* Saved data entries
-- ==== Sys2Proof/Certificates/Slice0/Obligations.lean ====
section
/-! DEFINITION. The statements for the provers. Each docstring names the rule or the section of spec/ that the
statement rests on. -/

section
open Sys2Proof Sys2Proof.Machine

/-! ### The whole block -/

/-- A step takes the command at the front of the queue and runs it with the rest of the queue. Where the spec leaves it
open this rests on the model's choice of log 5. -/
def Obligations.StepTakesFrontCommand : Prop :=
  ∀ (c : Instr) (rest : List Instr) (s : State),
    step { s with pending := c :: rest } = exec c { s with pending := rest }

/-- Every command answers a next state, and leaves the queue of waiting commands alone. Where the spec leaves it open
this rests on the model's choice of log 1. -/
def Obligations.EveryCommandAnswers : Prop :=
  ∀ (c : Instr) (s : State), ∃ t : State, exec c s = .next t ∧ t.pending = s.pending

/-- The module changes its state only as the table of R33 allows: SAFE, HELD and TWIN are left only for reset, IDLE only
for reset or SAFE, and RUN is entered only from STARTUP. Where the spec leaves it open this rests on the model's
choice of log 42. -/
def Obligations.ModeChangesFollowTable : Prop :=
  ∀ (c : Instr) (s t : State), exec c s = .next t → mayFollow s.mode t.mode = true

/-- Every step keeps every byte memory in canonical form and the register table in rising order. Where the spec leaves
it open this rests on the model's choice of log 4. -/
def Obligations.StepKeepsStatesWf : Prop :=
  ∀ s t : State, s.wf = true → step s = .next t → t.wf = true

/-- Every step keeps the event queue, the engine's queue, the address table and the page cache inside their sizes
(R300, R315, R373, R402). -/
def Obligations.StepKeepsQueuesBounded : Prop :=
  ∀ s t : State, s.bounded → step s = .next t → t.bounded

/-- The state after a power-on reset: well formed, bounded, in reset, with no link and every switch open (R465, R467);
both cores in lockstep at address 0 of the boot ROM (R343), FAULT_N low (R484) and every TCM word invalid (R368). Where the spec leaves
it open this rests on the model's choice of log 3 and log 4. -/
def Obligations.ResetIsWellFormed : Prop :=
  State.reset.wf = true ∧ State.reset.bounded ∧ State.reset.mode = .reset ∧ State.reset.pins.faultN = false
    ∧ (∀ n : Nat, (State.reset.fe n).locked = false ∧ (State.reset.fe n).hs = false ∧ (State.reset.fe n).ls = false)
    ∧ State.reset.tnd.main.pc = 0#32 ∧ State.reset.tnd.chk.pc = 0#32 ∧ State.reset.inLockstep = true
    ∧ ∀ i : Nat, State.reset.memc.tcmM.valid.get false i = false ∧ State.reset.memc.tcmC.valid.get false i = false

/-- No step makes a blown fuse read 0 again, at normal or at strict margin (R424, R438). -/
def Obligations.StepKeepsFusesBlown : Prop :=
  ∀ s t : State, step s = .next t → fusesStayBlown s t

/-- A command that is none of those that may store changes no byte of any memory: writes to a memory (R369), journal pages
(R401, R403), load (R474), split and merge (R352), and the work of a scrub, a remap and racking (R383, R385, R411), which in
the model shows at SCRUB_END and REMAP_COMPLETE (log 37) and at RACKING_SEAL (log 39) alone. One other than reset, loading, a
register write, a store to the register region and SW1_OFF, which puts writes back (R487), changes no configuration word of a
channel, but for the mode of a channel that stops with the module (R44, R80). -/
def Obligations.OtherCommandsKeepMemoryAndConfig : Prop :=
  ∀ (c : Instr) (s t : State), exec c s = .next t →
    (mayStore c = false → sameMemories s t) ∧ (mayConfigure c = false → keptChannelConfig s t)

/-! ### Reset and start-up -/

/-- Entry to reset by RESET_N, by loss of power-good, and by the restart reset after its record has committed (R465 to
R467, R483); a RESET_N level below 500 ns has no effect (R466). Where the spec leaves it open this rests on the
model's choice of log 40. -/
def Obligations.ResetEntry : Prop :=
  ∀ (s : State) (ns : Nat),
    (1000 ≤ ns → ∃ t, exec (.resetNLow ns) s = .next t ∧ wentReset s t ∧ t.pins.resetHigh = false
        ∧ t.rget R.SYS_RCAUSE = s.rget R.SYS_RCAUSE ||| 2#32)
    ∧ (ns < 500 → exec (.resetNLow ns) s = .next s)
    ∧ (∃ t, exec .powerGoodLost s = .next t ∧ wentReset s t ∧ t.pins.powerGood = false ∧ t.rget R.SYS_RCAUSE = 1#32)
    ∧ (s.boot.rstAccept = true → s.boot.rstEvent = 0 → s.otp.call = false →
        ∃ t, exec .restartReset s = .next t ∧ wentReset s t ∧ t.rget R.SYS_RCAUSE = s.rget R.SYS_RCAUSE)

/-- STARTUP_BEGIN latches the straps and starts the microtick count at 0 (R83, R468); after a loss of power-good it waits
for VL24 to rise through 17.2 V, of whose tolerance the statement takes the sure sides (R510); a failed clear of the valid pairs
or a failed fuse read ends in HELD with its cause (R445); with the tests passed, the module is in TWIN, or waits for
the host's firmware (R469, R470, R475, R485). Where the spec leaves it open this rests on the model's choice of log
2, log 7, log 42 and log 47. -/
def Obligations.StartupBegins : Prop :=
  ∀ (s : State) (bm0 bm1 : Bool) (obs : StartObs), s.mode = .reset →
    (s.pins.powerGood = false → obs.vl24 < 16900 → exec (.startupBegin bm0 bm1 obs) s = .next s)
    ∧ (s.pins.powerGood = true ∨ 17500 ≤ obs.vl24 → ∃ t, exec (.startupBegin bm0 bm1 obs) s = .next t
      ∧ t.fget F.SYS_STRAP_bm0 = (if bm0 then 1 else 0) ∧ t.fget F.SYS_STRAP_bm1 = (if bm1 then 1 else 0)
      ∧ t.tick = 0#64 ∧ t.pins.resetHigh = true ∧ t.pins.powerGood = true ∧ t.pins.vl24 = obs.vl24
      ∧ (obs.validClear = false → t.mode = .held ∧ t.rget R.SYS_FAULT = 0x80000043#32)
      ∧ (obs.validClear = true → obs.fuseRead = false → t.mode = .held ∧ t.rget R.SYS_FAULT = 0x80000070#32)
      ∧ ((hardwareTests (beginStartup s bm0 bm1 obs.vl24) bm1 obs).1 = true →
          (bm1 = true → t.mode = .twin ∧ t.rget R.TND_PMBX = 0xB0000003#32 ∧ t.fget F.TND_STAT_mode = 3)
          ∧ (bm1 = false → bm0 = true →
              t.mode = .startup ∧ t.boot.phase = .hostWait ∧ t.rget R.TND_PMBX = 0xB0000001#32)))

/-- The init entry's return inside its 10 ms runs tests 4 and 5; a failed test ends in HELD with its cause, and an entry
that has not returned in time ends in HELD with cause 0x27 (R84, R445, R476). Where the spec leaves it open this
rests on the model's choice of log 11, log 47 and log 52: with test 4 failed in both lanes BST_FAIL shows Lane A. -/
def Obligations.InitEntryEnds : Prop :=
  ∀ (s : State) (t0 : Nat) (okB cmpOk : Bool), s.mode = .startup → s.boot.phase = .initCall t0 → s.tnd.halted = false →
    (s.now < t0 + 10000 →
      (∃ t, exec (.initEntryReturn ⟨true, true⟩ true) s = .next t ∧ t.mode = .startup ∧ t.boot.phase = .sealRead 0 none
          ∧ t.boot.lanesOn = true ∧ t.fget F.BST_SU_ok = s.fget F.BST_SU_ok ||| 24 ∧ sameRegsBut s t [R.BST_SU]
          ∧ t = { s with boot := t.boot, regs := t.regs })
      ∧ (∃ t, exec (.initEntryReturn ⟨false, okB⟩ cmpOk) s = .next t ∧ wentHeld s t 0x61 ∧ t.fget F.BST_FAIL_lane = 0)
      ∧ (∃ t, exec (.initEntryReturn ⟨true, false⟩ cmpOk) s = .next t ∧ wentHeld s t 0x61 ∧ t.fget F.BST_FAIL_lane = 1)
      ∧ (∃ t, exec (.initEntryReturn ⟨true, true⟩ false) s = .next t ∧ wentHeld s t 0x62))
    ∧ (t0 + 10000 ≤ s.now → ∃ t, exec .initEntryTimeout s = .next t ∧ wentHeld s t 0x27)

...

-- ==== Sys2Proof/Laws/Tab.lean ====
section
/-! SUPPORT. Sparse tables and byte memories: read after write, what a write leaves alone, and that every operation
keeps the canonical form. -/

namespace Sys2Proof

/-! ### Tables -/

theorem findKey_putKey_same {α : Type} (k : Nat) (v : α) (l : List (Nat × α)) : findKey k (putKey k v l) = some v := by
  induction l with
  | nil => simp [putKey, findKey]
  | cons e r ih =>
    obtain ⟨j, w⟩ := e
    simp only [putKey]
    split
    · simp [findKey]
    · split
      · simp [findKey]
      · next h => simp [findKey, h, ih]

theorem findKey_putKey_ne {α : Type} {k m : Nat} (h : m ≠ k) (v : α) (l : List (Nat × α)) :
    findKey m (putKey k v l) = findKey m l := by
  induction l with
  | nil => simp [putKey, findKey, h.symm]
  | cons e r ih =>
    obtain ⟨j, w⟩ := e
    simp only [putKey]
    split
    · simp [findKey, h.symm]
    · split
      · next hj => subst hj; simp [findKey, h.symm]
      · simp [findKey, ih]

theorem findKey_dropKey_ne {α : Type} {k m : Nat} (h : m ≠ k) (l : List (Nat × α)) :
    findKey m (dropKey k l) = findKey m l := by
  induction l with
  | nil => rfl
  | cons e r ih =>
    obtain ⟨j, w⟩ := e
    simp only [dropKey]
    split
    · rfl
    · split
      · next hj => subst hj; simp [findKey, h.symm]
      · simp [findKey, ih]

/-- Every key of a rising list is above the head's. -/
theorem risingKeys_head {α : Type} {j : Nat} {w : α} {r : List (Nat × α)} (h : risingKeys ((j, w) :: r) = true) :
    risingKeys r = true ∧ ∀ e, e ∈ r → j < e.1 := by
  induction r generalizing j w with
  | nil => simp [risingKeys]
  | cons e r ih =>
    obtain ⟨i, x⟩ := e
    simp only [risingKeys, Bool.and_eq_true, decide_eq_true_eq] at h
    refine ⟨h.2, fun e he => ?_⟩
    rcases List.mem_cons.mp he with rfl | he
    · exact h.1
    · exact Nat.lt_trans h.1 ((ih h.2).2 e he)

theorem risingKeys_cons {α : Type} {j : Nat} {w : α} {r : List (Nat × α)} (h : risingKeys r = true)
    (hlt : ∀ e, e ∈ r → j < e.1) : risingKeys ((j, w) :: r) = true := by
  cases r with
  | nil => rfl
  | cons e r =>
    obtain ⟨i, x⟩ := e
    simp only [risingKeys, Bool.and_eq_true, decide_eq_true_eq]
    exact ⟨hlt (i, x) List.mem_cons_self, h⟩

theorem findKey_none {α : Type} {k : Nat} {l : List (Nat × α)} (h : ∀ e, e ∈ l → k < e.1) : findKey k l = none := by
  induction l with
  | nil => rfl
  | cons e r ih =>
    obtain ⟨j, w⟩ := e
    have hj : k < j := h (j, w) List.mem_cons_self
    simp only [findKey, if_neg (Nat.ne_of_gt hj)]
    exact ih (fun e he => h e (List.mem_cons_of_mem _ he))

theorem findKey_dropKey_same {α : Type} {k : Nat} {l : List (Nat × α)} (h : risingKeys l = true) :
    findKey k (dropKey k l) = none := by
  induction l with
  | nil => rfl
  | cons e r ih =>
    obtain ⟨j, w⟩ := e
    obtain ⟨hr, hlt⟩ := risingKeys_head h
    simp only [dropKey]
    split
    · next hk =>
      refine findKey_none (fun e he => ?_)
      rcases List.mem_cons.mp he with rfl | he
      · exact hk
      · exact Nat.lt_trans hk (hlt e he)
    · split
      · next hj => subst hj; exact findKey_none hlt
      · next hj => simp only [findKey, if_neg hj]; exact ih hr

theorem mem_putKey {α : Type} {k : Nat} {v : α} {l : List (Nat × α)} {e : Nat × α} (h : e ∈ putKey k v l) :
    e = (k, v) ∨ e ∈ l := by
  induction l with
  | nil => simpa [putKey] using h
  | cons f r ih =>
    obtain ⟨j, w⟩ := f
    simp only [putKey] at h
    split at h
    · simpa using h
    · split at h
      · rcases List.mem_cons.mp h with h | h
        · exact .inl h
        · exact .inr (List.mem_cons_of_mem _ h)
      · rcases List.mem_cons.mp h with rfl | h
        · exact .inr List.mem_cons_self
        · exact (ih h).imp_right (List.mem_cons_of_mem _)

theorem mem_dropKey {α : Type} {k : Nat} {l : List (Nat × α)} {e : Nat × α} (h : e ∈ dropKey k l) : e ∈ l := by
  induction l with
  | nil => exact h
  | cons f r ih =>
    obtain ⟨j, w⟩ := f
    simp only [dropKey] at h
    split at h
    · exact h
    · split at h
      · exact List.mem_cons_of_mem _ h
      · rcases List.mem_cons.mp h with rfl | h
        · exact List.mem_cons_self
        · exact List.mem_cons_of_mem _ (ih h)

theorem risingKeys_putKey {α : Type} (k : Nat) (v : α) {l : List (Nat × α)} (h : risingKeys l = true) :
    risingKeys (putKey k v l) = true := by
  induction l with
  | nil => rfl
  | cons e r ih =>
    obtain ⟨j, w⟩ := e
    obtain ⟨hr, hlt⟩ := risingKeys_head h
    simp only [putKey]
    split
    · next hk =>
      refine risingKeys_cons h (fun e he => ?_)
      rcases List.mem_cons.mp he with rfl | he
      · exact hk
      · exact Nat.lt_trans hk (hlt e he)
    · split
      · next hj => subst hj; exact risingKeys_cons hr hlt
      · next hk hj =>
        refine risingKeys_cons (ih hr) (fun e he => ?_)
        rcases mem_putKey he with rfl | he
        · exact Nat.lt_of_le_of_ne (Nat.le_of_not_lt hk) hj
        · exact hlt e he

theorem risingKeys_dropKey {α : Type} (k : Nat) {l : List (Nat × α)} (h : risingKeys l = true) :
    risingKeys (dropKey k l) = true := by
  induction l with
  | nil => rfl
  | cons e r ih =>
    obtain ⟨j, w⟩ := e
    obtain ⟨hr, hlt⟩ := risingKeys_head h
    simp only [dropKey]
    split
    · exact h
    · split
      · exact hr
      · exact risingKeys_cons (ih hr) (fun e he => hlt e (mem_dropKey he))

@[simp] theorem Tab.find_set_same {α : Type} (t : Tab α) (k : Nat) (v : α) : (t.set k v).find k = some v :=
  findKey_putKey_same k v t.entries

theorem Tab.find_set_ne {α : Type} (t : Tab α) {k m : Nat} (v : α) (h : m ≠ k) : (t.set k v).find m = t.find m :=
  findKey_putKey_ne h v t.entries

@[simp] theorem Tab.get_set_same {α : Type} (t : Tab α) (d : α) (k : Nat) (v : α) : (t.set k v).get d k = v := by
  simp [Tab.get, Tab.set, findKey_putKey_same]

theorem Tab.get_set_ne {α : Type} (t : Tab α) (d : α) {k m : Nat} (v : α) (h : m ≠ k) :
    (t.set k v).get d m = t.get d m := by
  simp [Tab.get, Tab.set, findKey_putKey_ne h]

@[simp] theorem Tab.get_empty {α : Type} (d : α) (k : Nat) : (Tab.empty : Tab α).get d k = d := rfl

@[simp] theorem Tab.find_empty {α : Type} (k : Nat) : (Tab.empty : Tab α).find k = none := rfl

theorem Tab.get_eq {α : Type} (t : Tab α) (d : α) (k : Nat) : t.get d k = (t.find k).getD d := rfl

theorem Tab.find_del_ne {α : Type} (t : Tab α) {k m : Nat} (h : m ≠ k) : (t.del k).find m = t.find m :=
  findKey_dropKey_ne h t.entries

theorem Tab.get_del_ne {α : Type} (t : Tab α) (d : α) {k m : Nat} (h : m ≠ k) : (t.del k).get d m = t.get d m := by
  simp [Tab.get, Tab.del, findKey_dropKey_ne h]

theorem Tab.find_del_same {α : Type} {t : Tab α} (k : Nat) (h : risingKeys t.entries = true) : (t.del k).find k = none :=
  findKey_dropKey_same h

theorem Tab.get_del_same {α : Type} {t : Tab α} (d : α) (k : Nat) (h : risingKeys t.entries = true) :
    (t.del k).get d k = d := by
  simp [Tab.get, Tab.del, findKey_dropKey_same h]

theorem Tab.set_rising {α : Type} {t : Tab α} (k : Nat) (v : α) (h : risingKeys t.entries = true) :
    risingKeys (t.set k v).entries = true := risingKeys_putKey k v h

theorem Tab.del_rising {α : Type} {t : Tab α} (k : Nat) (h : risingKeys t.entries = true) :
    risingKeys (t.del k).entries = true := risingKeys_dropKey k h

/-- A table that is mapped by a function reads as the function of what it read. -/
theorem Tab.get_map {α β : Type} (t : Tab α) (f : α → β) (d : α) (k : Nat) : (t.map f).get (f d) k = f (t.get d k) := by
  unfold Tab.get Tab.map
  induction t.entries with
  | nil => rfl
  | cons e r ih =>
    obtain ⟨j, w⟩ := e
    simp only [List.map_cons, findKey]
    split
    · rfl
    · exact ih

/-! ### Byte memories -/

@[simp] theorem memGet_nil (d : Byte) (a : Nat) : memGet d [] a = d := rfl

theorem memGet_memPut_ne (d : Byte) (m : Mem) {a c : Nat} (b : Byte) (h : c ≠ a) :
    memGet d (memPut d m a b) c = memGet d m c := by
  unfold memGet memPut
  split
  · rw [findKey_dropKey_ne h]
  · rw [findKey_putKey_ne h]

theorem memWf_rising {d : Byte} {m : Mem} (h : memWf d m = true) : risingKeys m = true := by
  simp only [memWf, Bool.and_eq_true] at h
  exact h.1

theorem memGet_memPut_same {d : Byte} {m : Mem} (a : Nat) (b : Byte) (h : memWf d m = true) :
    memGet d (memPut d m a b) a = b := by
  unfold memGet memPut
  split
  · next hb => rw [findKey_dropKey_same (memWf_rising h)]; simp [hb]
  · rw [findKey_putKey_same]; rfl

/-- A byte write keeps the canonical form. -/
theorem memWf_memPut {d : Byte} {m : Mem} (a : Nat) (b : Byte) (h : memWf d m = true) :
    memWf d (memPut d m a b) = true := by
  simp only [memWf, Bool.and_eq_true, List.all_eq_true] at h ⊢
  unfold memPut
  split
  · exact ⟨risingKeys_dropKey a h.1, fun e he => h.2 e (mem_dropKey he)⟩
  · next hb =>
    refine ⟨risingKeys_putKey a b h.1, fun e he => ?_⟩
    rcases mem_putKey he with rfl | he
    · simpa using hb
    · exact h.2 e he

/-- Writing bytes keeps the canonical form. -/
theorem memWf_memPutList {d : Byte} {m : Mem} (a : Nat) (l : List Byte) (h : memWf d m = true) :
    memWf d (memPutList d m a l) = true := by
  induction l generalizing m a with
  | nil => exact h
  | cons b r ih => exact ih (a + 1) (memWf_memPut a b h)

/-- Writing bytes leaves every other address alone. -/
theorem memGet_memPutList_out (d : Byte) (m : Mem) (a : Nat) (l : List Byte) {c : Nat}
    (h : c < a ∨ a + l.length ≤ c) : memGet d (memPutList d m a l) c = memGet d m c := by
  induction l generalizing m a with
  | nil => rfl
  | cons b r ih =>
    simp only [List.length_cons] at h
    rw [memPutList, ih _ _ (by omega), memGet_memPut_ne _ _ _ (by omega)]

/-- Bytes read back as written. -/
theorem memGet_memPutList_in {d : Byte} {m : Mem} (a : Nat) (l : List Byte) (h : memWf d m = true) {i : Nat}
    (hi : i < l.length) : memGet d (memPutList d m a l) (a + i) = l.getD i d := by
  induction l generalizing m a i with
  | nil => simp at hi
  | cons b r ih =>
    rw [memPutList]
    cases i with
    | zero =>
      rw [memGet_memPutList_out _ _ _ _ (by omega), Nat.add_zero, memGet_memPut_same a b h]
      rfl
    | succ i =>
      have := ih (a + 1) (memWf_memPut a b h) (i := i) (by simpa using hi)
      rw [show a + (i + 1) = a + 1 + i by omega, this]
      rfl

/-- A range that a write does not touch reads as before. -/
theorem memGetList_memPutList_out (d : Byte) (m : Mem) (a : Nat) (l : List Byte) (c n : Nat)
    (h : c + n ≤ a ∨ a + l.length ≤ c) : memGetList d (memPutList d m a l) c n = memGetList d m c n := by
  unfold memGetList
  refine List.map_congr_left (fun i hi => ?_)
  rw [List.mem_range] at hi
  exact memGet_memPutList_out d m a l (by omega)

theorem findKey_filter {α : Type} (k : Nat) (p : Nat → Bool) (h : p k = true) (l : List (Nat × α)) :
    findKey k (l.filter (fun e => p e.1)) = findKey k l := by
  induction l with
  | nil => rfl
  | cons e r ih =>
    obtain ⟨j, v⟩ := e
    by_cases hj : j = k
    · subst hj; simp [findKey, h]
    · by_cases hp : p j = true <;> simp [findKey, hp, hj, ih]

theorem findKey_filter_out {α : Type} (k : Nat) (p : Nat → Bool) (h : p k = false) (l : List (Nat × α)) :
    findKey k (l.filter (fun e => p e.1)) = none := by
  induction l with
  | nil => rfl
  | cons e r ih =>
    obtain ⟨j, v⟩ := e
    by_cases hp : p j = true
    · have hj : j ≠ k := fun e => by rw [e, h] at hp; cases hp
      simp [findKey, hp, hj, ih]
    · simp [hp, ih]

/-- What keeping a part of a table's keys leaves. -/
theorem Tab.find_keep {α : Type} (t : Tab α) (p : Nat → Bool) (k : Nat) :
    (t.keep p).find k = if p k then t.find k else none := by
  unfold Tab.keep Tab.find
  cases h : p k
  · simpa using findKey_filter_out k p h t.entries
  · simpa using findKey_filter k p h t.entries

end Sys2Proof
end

* * *

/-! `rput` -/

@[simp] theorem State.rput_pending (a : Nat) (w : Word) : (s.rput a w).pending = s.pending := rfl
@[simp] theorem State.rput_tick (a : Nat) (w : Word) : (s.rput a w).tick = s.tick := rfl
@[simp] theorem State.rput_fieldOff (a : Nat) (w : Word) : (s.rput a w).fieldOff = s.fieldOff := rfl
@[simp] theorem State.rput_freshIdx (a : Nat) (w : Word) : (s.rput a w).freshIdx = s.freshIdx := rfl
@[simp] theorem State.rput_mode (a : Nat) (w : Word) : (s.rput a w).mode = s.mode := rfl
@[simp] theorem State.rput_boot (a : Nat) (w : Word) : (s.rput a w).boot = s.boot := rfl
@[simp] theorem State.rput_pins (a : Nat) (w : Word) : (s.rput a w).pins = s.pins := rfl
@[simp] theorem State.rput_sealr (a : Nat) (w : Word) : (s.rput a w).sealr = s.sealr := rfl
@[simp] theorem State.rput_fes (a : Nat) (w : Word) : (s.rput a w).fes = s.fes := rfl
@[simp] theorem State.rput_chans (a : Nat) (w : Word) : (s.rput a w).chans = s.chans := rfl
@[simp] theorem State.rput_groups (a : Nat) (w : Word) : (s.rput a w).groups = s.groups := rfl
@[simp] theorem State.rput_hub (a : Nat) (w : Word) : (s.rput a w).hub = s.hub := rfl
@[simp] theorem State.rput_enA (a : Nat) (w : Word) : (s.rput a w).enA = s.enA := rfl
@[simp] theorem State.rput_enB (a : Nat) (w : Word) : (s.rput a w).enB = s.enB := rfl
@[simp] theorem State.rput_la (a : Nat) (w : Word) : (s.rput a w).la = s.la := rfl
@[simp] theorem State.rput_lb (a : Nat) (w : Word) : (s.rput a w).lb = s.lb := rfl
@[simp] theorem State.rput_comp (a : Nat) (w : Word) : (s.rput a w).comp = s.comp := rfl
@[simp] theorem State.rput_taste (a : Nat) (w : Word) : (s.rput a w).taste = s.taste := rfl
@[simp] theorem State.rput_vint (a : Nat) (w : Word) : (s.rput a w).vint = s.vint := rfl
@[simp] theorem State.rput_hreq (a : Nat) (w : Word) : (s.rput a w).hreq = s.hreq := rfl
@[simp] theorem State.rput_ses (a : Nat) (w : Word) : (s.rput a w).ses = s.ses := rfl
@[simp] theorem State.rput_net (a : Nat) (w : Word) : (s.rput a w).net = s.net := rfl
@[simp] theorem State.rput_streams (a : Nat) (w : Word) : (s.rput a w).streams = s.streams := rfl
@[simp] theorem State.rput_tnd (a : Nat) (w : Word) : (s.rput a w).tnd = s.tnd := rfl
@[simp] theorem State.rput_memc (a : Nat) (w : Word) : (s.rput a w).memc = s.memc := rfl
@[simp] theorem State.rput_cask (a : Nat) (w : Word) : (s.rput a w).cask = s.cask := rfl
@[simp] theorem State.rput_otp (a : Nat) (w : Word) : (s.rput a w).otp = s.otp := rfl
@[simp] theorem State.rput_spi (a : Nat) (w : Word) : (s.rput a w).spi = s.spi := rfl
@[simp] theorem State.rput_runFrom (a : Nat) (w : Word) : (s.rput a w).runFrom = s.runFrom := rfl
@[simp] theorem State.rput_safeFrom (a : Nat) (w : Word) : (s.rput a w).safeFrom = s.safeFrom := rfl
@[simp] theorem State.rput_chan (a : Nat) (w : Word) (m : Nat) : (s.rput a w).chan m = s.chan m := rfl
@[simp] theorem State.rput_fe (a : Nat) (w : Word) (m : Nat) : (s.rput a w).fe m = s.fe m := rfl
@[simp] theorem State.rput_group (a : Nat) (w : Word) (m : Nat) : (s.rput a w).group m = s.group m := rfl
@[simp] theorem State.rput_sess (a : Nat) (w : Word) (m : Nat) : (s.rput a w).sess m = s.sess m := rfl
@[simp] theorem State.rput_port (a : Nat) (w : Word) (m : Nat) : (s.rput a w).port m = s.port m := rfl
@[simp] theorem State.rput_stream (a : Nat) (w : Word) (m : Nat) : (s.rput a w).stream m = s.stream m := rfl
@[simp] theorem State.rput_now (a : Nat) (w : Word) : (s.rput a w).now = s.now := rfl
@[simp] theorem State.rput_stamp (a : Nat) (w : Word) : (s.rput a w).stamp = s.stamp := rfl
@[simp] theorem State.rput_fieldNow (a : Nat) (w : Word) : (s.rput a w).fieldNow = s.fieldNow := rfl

* Aim of the task
Figure out how many lines of the data above include "unfold", then give the number and nothing more.

* Your response
6